Creates a PxParticleClothCooker.
- Parameters
vertexCount – [in] The number of vertices of the particle cloth.
inVertices – [in] The vertex positions of the particle cloth.
triangleIndexCount – [in] The number of triangles of the cloth mesh.
inTriangleIndices – [in] The triangle indices of the cloth mesh
constraintTypeFlags – [in] The types of constraints to generate. See PxParticleClothConstraint.
verticalDirection – [in] The vertical direction of the cloth mesh. This is needed to generate the correct horizontal and vertical constraints to model shear stiffness.

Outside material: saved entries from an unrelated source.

/-- R42: after a word is written, each narrower access inside it sees the bytes of its place, the lowest first. -/
def Obligations.MixedWidthAccessSeesLittleEndianBytes : Prop :=
  ∀ (s t : State) (a v : Word), s.memWrite .word a v = .next t →
    t.memRead .byte a = .ok (BitVec.ofNat 8 v.toNat)
      ∧ t.memRead .byte (a + 1) = .ok (BitVec.ofNat 8 (v.toNat / 2 ^ 8))
      ∧ t.memRead .byte (a + 2) = .ok (BitVec.ofNat 8 (v.toNat / 2 ^ 16))
      ∧ t.memRead .byte (a + 3) = .ok (BitVec.ofNat 8 (v.toNat / 2 ^ 24))
      ∧ t.memRead .half a = .ok (BitVec.ofNat 16 v.toNat)
      ∧ t.memRead .half (a + 2) = .ok (BitVec.ofNat 16 (v.toNat / 2 ^ 16))
      ∧ t.memRead .word a = .ok v

/-- R55.2: a load after a store reads what was stored where the two are the same access, and what was there before where
they share no byte. -/
def Obligations.LoadSeesTheMostRecentStore : Prop :=
  ∀ (s t : State) (n : Width) (a : Word) (v : n.Value), s.memWrite n a v = .next t →
    t.memRead n a = .ok v
      ∧ ∀ (m : Width) (b : Word), (∀ j k, j < n.bytes → k < m.bytes → byteAt a j ≠ byteAt b k) →
        t.memRead m b = s.memRead m b

/-! ### 32-bit arithmetic and logic (44_alu.md) -/

/-- R220, R221, R230: ADD, SUB and ADDI, modulo 2^32. -/
def Obligations.AddSubtractResults : Prop :=
  ∀ (rd rs1 rs2 : Reg) (imm : BitVec 12) (s : State),
    let a := s.readReg rs1
    let b := s.readReg rs2
    (decode (wordR 0b0000000 rs2 rs1 0b000 rd 0b0110011) = .ok (.add rd rs1 rs2)
      ∧ Completes (exec (.add rd rs1 rs2) s) s (withReg s rd (BitVec.ofNat 32 (a.toNat + b.toNat))) (s.pc + 4))
    ∧ (decode (wordR 0b0100000 rs2 rs1 0b000 rd 0b0110011) = .ok (.sub rd rs1 rs2)
      ∧ Completes (exec (.sub rd rs1 rs2) s) s (withReg s rd (BitVec.ofInt 32 (a.toNat - b.toNat : Int))) (s.pc + 4))
    ∧ (decode (wordI imm rs1 0b000 rd 0b0010011) = .ok (.addi rd rs1 imm)
      ∧ Completes (exec (.addi rd rs1 imm) s) s (withReg s rd (plus a imm.toInt)) (s.pc + 4))

/-- R224, R225, R226, R233, R234, R235: AND, OR, XOR and their immediate forms, bit by bit; the immediate is
sign-extended. -/
def Obligations.LogicalResults : Prop :=
  ∀ (rd rs1 rs2 : Reg) (imm : BitVec 12) (s : State),
    let a := s.readReg rs1
    let b := s.readReg rs2
    (decode (wordR 0b0000000 rs2 rs1 0b111 rd 0b0110011) = .ok (.and rd rs1 rs2)
      ∧ ∃ v, BitwiseOf and a b v ∧ Completes (exec (.and rd rs1 rs2) s) s (withReg s rd v) (s.pc + 4))
    ∧ (decode (wordR 0b0000000 rs2 rs1 0b110 rd 0b0110011) = .ok (.or rd rs1 rs2)
      ∧ ∃ v, BitwiseOf or a b v ∧ Completes (exec (.or rd rs1 rs2) s) s (withReg s rd v) (s.pc + 4))
    ∧ (decode (wordR 0b0000000 rs2 rs1 0b100 rd 0b0110011) = .ok (.xor rd rs1 rs2)
      ∧ ∃ v, BitwiseOf xor a b v ∧ Completes (exec (.xor rd rs1 rs2) s) s (withReg s rd v) (s.pc + 4))
    ∧ (decode (wordI imm rs1 0b111 rd 0b0010011) = .ok (.andi rd rs1 imm)
      ∧ ∃ v, BitwiseOf and a (sext imm) v ∧ Completes (exec (.andi rd rs1 imm) s) s (withReg s rd v) (s.pc + 4))
    ∧ (decode (wordI imm rs1 0b110 rd 0b0010011) = .ok (.ori rd rs1 imm)
      ∧ ∃ v, BitwiseOf or a (sext imm) v ∧ Completes (exec (.ori rd rs1 imm) s) s (withReg s rd v) (s.pc + 4))
    ∧ (decode (wordI imm rs1 0b100 rd 0b0010011) = .ok (.xori rd rs1 imm)
      ∧ ∃ v, BitwiseOf xor a (sext imm) v ∧ Completes (exec (.xori rd rs1 imm) s) s (withReg s rd v) (s.pc + 4))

bendingConstraintMaxAngle – [in] The maximum angle (in radians) considered in the bending constraints.
- Returns
A pointer to the new PxParticleClothCooker.
-
PxRigidStatic *PxCreatePlane(PxPhysics &sdk, const PxPlane &plane, PxMaterial &material)
create a plane actor.
The plane equation is n.x + d = 0
See also
- Parameters
sdk – [in] the PxPhysics object
plane – [in] a plane of the form n.x + d = 0
material – [in] the material for the new object’s shape
- Returns
a new static actor, or NULL if it could not be constructed
-
PxPoissonSampler *PxCreateShapeSampler(const PxGeometry &geometry, const PxTransform &transform, const PxBounds3 &worldBounds, PxReal initialSamplingRadius, PxI32 numSampleAttemptsAroundPoint = 30)
Creates a shape sampler.
- Parameters
geometry – [in] The shape that defines the surface on which the samples get created
transform – [in] The shape’s global pose
worldBounds – [in] The shapes bounding box
initialSamplingRadius – [in] The closest distance two surface samples are allowed to have
numSampleAttemptsAroundPoint – [in] Number of repetitions the underlying algorithm performs to find a new valid sample that matches all criteria like minimal distance to existing samples etc.
- Returns
Returns the sampler
-
PxRigidStatic *PxCreateStatic(PxPhysics &sdk, const PxTransform &transform, PxShape &shape)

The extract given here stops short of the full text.